Dataset entries
theorem State.swapRange_fr {z : State} {M : Nat} (hM : Nat.land 0x4010000070 M = 0x4010000070) (s : State) (src dst n : Nat) (hs : s.hide M = z.hide M) :
    (State.swapRange s src dst n).hide M = z.hide M := by
  unfold State.swapRange
  have k0 : Nat.land 0x4000000070 M = _ := sub_trans rfl hM
  have k1 : Nat.land 0x4010000070 M = _ := sub_trans rfl hM
  repeat' (first | with_reducible assumption | with_reducible apply State.moveRange_fr k0 | with_reducible apply State.copyOnWrite_fr k1)

theorem giveReply_fr {z : State} {M : Nat} (hM : Nat.land 0x200 M = 0x200) (s : State) (w : Waiter) (word objIdx : Nat) (hs : s.hide M = z.hide M) :
    (giveReply s w word objIdx).hide M = z.hide M := by
  unfold giveReply
  have k0 : Nat.land 0x200 M = _ := sub_trans rfl hM
  repeat' (first | with_reducible assumption | with_reducible apply State.updPiece_fr k0)

theorem settleObj_fr {z : State} {M : Nat} (hM : Nat.land 0x40200 M = 0x40200) (s : State) (i : Nat) (o : SyncObj) (hs : s.hide M = z.hide M) :
    (settleObj s i o).hide M = z.hide M := by
  unfold settleObj
  have k0 : Nat.land 0x200 M = _ := sub_trans rfl hM
  have k1 : Nat.land 0x40000 M = _ := sub_trans rfl hM
  repeat' (first | with_reducible assumption | with_reducible apply giveReply_fr k0 | with_reducible apply State.setObj_fr k1 | with_reducible apply foldl_fr | with_reducible apply foldl_fr_fst | (intro _ _ _))

theorem tellFar_fr {z : State} {M : Nat} (hM : Nat.land 0x40000000000000 M = 0x40000000000000) (s : State) (o : SyncObj) (op : SyncOp) (operand : Nat) (hs : s.hide M = z.hide M) :
    (tellFar s o op operand).hide M = z.hide M := by
  unfold tellFar
  have k0 : Nat.land 0x40000000000000 M = _ := sub_trans rfl hM
  repeat' (first | with_reducible assumption | with_reducible apply State.send_fr k0 | with_reducible apply foldl_fr | with_reducible apply foldl_fr_fst | (intro _ _ _) | split)

theorem lowWaterAt_fr {z : State} {M : Nat} (hM : Nat.land 0x40000080040240 M = 0x40000080040240) (s : State) (n before after : Nat) (hs : s.hide M = z.hide M) :
    (lowWaterAt s n before after).hide M = z.hide M := by
  unfold lowWaterAt
  have k0 : Nat.land 0x40 M = _ := sub_trans rfl hM
  have k1 : Nat.land 0x80000000 M = _ := sub_trans rfl hM
  have k2 : Nat.land 0x40200 M = _ := sub_trans rfl hM
  have k3 : Nat.land 0x40000000000000 M = _ := sub_trans rfl hM
  repeat' (first | with_reducible assumption | with_reducible apply State.odAdd_fr k0 | with_reducible apply State.updStream_fr k1 | with_reducible apply settleObj_fr k2 | with_reducible apply tellFar_fr k3 | with_reducible apply foldl_fr | with_reducible apply foldl_fr_fst | (intro _ _ _) | split | dsimp only)

theorem lowWater_fr {z : State} {M : Nat} (hM : Nat.land 0x40000080040240 M = 0x40000080040240) (s : State) (i before : Nat) (hs : s.hide M = z.hide M) :
    (lowWater s i before).hide M = z.hide M := by
  unfold lowWater
  have k0 : Nat.land 0x40000080040240 M = _ := sub_trans rfl hM
  repeat' (first | with_reducible assumption | with_reducible apply lowWaterAt_fr k0 | with_reducible apply foldl_fr | with_reducible apply foldl_fr_fst | (intro _ _ _))

theorem syncChange_fr {z : State} {M : Nat} (hM : Nat.land 0x40000080040240 M = 0x40000080040240) (s : State) (i : Nat) (op : SyncOp) (operand : Nat) (hs : s.hide M = z.hide M) :
    (syncChange s i op operand).hide M = z.hide M := by
  unfold syncChange
  have k0 : Nat.land 0x40000080040240 M = _ := sub_trans rfl hM
  have k1 : Nat.land 0x40200 M = _ := sub_trans rfl hM
  have k2 : Nat.land 0x40000000000000 M = _ := sub_trans rfl hM
  repeat' (first | with_reducible assumption | with_reducible apply lowWater_fr k0 | with_reducible apply settleObj_fr k1 | with_reducible apply tellFar_fr k2 | with_reducible apply foldl_fr | with_reducible apply foldl_fr_fst | (intro _ _ _) | split | dsimp only)
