-- ==== Sys2Proof/Laws/FrameJobs.lean ====
section
/-! SUPPORT. What each operation over training, snapshots, jobs, contexts and the vector unit can change:
the fields of its mask (`State.hide`), and nothing else. -/

namespace Sys2Proof.Machine

theorem clearNorms_fr {z : State} {M : Nat} (hM : Nat.land 0x4010000270 M = 0x4010000270) (s : State) (x : Ctx) (hs : s.hide M = z.hide M) :
    (clearNorms s x).hide M = z.hide M := by
  unfold clearNorms
  have k0 : Nat.land 0x4010000270 M = _ := sub_trans rfl hM
  repeat' (first | with_reducible assumption | with_reducible apply State.storeP_fr k0 | with_reducible apply foldl_fr | with_reducible apply foldl_fr_fst | (intro _ _ _))

theorem unpoisonStage_fr {z : State} {M : Nat} (hM : Nat.land 0x20 M = 0x20) (s : State) (ctx : Nat) (hs : s.hide M = z.hide M) :
    (unpoisonStage s ctx).hide M = z.hide M := by
  unfold unpoisonStage
  have b0 : M.testBit 5 = true := sub_bit hM rfl
  repeat' (first | with_reducible assumption | simp only [State.hide_poison b0])

theorem readmit_fr {z : State} {M : Nat} (hM : Nat.land 0x40004013000272 M = 0x40004013000272) (s : State) (planes : Nat) (hs : s.hide M = z.hide M) :
    (readmit s planes).hide M = z.hide M := by
  unfold readmit
  have k0 : Nat.land 0x40004013000272 M = _ := sub_trans rfl hM
  have k1 : Nat.land 0x40 M = _ := sub_trans rfl hM
  repeat' (first | with_reducible assumption | with_reducible apply restripeOp_fr k0 | with_reducible apply State.odSet_fr k1 | with_reducible apply foldl_fr | with_reducible apply foldl_fr_fst | (intro _ _ _) | split | dsimp only)

theorem tellShards_fr {z : State} {M : Nat} (hM : Nat.land 0x40000000000000 M = 0x40000000000000) (s : State) (c : Cmd) (hs : s.hide M = z.hide M) :
    (tellShards s c).hide M = z.hide M := by
  unfold tellShards
  have k0 : Nat.land 0x40000000000000 M = _ := sub_trans rfl hM
  repeat' (first | with_reducible assumption | with_reducible apply State.send_fr k0 | with_reducible apply foldl_fr | with_reducible apply foldl_fr_fst | (intro _ _ _) | split | dsimp only)

theorem stepOpen_fr {z : State} {M : Nat} (hM : Nat.land 0x40004013380272 M = 0x40004013380272) (s : State) (id : Nat) (others : List (List Nat)) (planes : Nat) (hs : s.hide M = z.hide M) :
    (stepOpen s id others planes).hide M = z.hide M := by
  unfold stepOpen
  have k0 : Nat.land 0x4010000270 M = _ := sub_trans rfl hM
  have k1 : Nat.land 0x4010380270 M = _ := sub_trans rfl hM
  have k2 : Nat.land 0x40004013000272 M = _ := sub_trans rfl hM
  have k3 : Nat.land 0x80000 M = _ := sub_trans rfl hM
  have k4 : Nat.land 0x4000000070 M = _ := sub_trans rfl hM
  have k5 : Nat.land 0x40000000000000 M = _ := sub_trans rfl hM
  have k6 : Nat.land 0x20 M = _ := sub_trans rfl hM
  have k7 : Nat.land 0x200000 M = _ := sub_trans rfl hM
  repeat' (first | with_reducible assumption | with_reducible apply clearNorms_fr k0 | with_reducible apply complete_fr k1 | with_reducible apply readmit_fr k2 | with_reducible apply State.updCtx_fr k3 | with_reducible apply sliceLoads_fr k4 | with_reducible apply tellShards_fr k5 | with_reducible apply unpoisonStage_fr k6 | with_reducible apply State.updCmd_fr k7 | with_reducible apply foldl_fr | with_reducible apply foldl_fr_fst | (intro _ _ _) | split | dsimp only)

theorem clearHomes_fr {z : State} {M : Nat} (hM : Nat.land 0x4010090270 M = 0x4010090270) (s : State) (ctx : Nat) (x : Ctx) (gmap : List Nat) (hs : s.hide M = z.hide M) :
    (clearHomes s ctx x gmap).hide M = z.hide M := by
  unfold clearHomes
  have k0 : Nat.land 0x4010000270 M = _ := sub_trans rfl hM
  have k1 : Nat.land 0x80000 M = _ := sub_trans rfl hM
  have b2 : M.testBit 16 = true := sub_bit hM rfl
  repeat' (first | with_reducible assumption | simp only [State.hide_welt b2] | with_reducible apply State.storeP_fr k0 | with_reducible apply State.updCtx_fr k1 | with_reducible apply foldl_fr | with_reducible apply foldl_fr_fst | (intro _ _ _))

theorem gatherEntry_fr {z : State} {M : Nat} (hM : Nat.land 0x4010002270 M = 0x4010002270) (s0 : State) (ctx : Nat) (x : Ctx) (gmap : List Nat) (s : State) (i e : Nat) (hs0 : s0.hide M = z.hide M) (hs : s.hide M = z.hide M) :
    (gatherEntry s0 ctx x gmap s i e).hide M = z.hide M := by
  unfold gatherEntry
  have k0 : Nat.land 0x4010000270 M = _ := sub_trans rfl hM
  have k1 : Nat.land 0x2000 M = _ := sub_trans rfl hM
  have k2 : Nat.land 0x4010000270 M = _ := sub_trans rfl hM
  repeat' (first | with_reducible assumption | with_reducible apply addStored_fr k0 | with_reducible apply State.orClusterFlags_fr k1 | with_reducible apply State.storeP_fr k2 | with_reducible apply foldl_fr | with_reducible apply foldl_fr_fst | (intro _ _ _) | split)

theorem noteGathers_fr {z : State} {M : Nat} (hM : Nat.land 0x80000 M = 0x80000) (s : State) (hs : s.hide M = z.hide M) :
    (noteGathers s).hide M = z.hide M := by
  unfold noteGathers
  have b0 : M.testBit 19 = true := sub_bit hM rfl
  repeat' (first | with_reducible assumption | simp only [State.hide_ctxs b0])

theorem gather_fr {z : State} {M : Nat} (hM : Nat.land 0x4010092270 M = 0x4010092270) (s : State) (ctx : Nat) (hs : s.hide M = z.hide M) :
    (gather s ctx).hide M = z.hide M := by
  unfold gather
  have k0 : Nat.land 0x4010090270 M = _ := sub_trans rfl hM
  have k1 : Nat.land 0x4010002270 M = _ := sub_trans rfl hM
  have k2 : Nat.land 0x80000 M = _ := sub_trans rfl hM
  repeat' (first | with_reducible assumption | with_reducible apply clearHomes_fr k0 | with_reducible apply gatherEntry_fr k1 | with_reducible apply State.updCtx_fr k2 | with_reducible apply foldl_fr | with_reducible apply foldl_fr_fst | (intro _ _ _) | split)

theorem updStep'_fr {z : State} {M : Nat} (hM : Nat.land 0x80000 M = 0x80000) (s : State) (ctx : Nat) (f : Step → Step) (hs : s.hide M = z.hide M) :
    (updStep' s ctx f).hide M = z.hide M := by
  unfold updStep'
  have k0 : Nat.land 0x80000 M = _ := sub_trans rfl hM
  repeat' (first | with_reducible assumption | with_reducible apply State.updCtx_fr k0)

theorem exchange_fr {z : State} {M : Nat} (hM : Nat.land 0x40004017380274 M = 0x40004017380274) (s : State) (ctx : Nat) (hs : s.hide M = z.hide M) :
    (exchange s ctx).hide M = z.hide M := by
  unfold exchange
  have k0 : Nat.land 0x40004017380270 M = _ := sub_trans rfl hM
  have k1 : Nat.land 0x4 M = _ := sub_trans rfl hM
  repeat' (first | with_reducible assumption | with_reducible apply addFab_fr k0 | with_reducible apply State.fresh_fr k1 | with_reducible apply foldl_fr | with_reducible apply foldl_fr_fst | (intro _ _ _) | split)
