theorem normBwd_fr {z : State} {M : Nat} (hM : Nat.land 0x4010000a70 M = 0x4010000a70) {s : State} {c : Nat} {p : Piece} {slot : Nat} {d : SkD} {r : State × Flags} (e : normBwd s c p slot d = some r)
    (h : s.hide M = z.hide M) : r.1.hide M = z.hide M := by
  have key : ∀ (l : List Nat) (a b : Option (State × Flags × ColSums)), (∀ x, a = some x → x.1.hide M = z.hide M) →
      l.foldl (fun (a : Option (State × Flags × ColSums)) i =>
        match a with
        | none => none
        | some (s, f, t) =>
          (statOf s c p d i).map fun st =>
            let q := normBwdRow st.2.2 d i st.1
            let w := writeSk st.2.2 d i q.1
            let cg := addCols t.g q.2.1
            let cb := if d.affine = 2 then addCols t.b q.2.2 else (t.b, 0)
            (w.1, f ||| st.2.1 ||| w.2, { g := cg.1, b := cb.1, f := t.f ||| cg.2 ||| cb.2 })) a = b →
      ∀ x, b = some x → x.1.hide M = z.hide M := by
    intro l
    induction l with
    | nil => intro a b ha hb; subst hb; exact ha
    | cons i l ih =>
      intro a b ha hb
      refine ih _ b ?_ hb
      intro x hx
      cases a with
      | none => simp at hx
      | some q =>
        obtain ⟨t, f, u⟩ := q
        dsimp only at hx
        cases hst : statOf t c p d i with
        | none => simp [hst] at hx
        | some st =>
          simp only [hst, Option.map_some, Option.some.injEq] at hx
          subst hx
          exact writeSk_fr (sub_trans rfl hM) _ _ _ _ (statOf_fr (sub_trans rfl hM) hst (ha _ rfl))
  unfold normBwd at e
  simp only [Option.map_eq_some_iff] at e
  obtain ⟨x, hx, hr⟩ := e
  have hm := key _ _ _ (fun x hx => by cases hx; exact h) hx x rfl
  subst hr
  split
  · exact stageCols_fr (sub_trans rfl hM) _ _ _ _ _ hm
  · exact hm

theorem softFwd_fr {z : State} {M : Nat} (hM : Nat.land 0x4010020270 M = 0x4010020270) (s : State) (c : Nat) (p : Piece) (d : SkD) (hs : s.hide M = z.hide M) :
    (softFwd s c p d).1.hide M = z.hide M := by
  unfold softFwd
  have k0 : Nat.land 0x20000 M = _ := sub_trans rfl hM
  have k1 : Nat.land 0x4010020270 M = _ := sub_trans rfl hM
  have k2 : Nat.land 0x4010000270 M = _ := sub_trans rfl hM
  repeat' (first | with_reducible assumption | with_reducible apply clearValid_fr k0 | with_reducible apply putStat_fr k1 | with_reducible apply writeSk_fr k2 | with_reducible apply foldl_fr | with_reducible apply foldl_fr_fst | (intro _ _ _) | split | dsimp only)

theorem softBwdY_fr {z : State} {M : Nat} (hM : Nat.land 0x800 M = 0x800) {s : State} {c : Nat} {p : Piece} {d : SkD} {i : Nat} {r : SoftY × State}
    (e : softBwdY s c p d i = some r) (h : s.hide M = z.hide M) : r.2.hide M = z.hide M := by
  unfold softBwdY at e
  split at e
  · cases e; exact h
  · simp only [Option.map_eq_some_iff] at e
    obtain ⟨st, hst, hr⟩ := e
    subst hr
    exact statOf_fr (sub_trans rfl hM) hst h

theorem softBwd_fr {z : State} {M : Nat} (hM : Nat.land 0x4010000a70 M = 0x4010000a70) {s : State} {c : Nat} {p : Piece} {d : SkD} {r : State × Flags} (e : softBwd s c p d = some r)
    (h : s.hide M = z.hide M) : r.1.hide M = z.hide M := by
  have key : ∀ (l : List Nat) (a b : Option (State × Flags)), (∀ x, a = some x → x.1.hide M = z.hide M) →
      l.foldl (fun (a : Option (State × Flags)) i =>
        match a with
        | none => none
        | some (s, f) =>
          (softBwdY s c p d i).map fun y =>
            let w := writeSk y.2 d i (softBwdRow y.2 d i y.1)
            (w.1, f ||| w.2)) a = b →
      ∀ x, b = some x → x.1.hide M = z.hide M := by
    intro l
    induction l with
    | nil => intro a b ha hb; subst hb; exact ha
    | cons i l ih =>
      intro a b ha hb
      refine ih _ b ?_ hb
      intro x hx
      cases a with
      | none => simp at hx
      | some q =>
        obtain ⟨t, f⟩ := q
        dsimp only at hx
        cases hst : softBwdY t c p d i with
        | none => simp [hst] at hx
        | some st =>
          simp only [hst, Option.map_some, Option.some.injEq] at hx
          subst hx
          exact writeSk_fr (sub_trans rfl hM) _ _ _ _ (softBwdY_fr (sub_trans rfl hM) hst (ha _ rfl))
  unfold softBwd at e
  exact key _ _ _ (fun x hx => by cases hx; exact h) e r rfl
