theorem portDown_wf (s : State) (p : Nat) (st : PortState) (hs : Memory.wf s.mem = true) :
    Memory.wf (portDown s p st).mem = true := by
  unfold portDown
  repeat' (first | with_reducible assumption | with_reducible apply loseData_wf | with_reducible apply State.send_wf | with_reducible apply State.updPort_wf | with_reducible apply foldl_wf | with_reducible apply foldl_wf_fst | (intro _ _ _) | split)

theorem portFail_wf (s : State) (p cause : Nat) (hs : Memory.wf s.mem = true) :
    Memory.wf (portFail s p cause).mem = true := by
  unfold portFail
  repeat' (first | with_reducible assumption | with_reducible apply logEvent_wf | with_reducible apply portDown_wf)

theorem lightLoss_wf (s : State) (r : Nat) (harnessOnly : Bool) (hs : Memory.wf s.mem = true) :
    Memory.wf (lightLoss s r harnessOnly).mem = true := by
  unfold lightLoss
  repeat' (first | with_reducible assumption | with_reducible apply logEvent_wf | with_reducible apply portDown_wf | with_reducible apply State.updPort_wf | with_reducible apply foldl_wf | with_reducible apply foldl_wf_fst | (intro _ _ _) | split)

theorem sendIdent_wf (s : State) (p : Nat) (hs : Memory.wf s.mem = true) :
    Memory.wf (sendIdent s p).mem = true := by
  unfold sendIdent
  repeat' (first | with_reducible assumption | with_reducible apply State.send_wf)

theorem portTraining_wf (s : State) (p plane delay : Nat) (hs : Memory.wf s.mem = true) :
    Memory.wf (portTraining s p plane delay).mem = true := by
  unfold portTraining
  repeat' (first | with_reducible assumption | with_reducible apply State.odSet_wf | with_reducible apply portFail_wf | with_reducible apply State.setPort_wf | with_reducible apply sendIdent_wf | with_reducible apply foldl_wf | with_reducible apply foldl_wf_fst | (intro _ _ _) | split)

theorem portTrainingTimeout_wf (s : State) (p step : Nat) (hs : Memory.wf s.mem = true) :
    Memory.wf (portTrainingTimeout s p step).mem = true := by
  unfold portTrainingTimeout
  repeat' (first | with_reducible assumption | with_reducible apply portFail_wf | with_reducible apply State.odSet_wf | with_reducible apply sendIdent_wf | with_reducible apply foldl_wf | with_reducible apply foldl_wf_fst | (intro _ _ _) | split)

theorem lockLoss_wf (s : State) (p member : Nat) (replays : Bool) (hs : Memory.wf s.mem = true) :
    Memory.wf (lockLoss s p member replays).mem = true := by
  unfold lockLoss
  repeat' (first | with_reducible assumption | with_reducible apply loseData_wf | with_reducible apply portFail_wf | with_reducible apply foldl_wf | with_reducible apply foldl_wf_fst | (intro _ _ _) | split)

theorem calibratePort_wf (s : State) (p : Nat) (harness : Bool) (hs : Memory.wf s.mem = true) :
    Memory.wf (calibratePort s p harness).mem = true := by
  unfold calibratePort
  repeat' (first | with_reducible assumption | with_reducible apply State.updPort_wf)

theorem calibrateAll_wf (s : State) (hs : Memory.wf s.mem = true) :
    Memory.wf (calibrateAll s).mem = true := by
  unfold calibrateAll
  repeat' (first | with_reducible assumption | with_reducible apply calibratePort_wf | with_reducible apply State.updPort_wf | with_reducible apply foldl_wf | with_reducible apply foldl_wf_fst | (intro _ _ _))

theorem calibrationDone_wf (s : State) (p : Nat) (hs : Memory.wf s.mem = true) :
    Memory.wf (calibrationDone s p).mem = true := by
  unfold calibrationDone
  repeat' (first | with_reducible assumption | with_reducible apply State.updPort_wf | with_reducible apply foldl_wf | with_reducible apply foldl_wf_fst | (intro _ _ _) | split)

theorem endIdle_wf (s : State) (hs : Memory.wf s.mem = true) :
    Memory.wf (endIdle s).mem = true := by
  unfold endIdle
  repeat' (first | with_reducible assumption | with_reducible apply State.updPort_wf | with_reducible apply foldl_wf | with_reducible apply foldl_wf_fst | (intro _ _ _) | split)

Assigned task → Check the records above line by line and tally those holding the string "testBit". Answer with the number only.

Task output → 3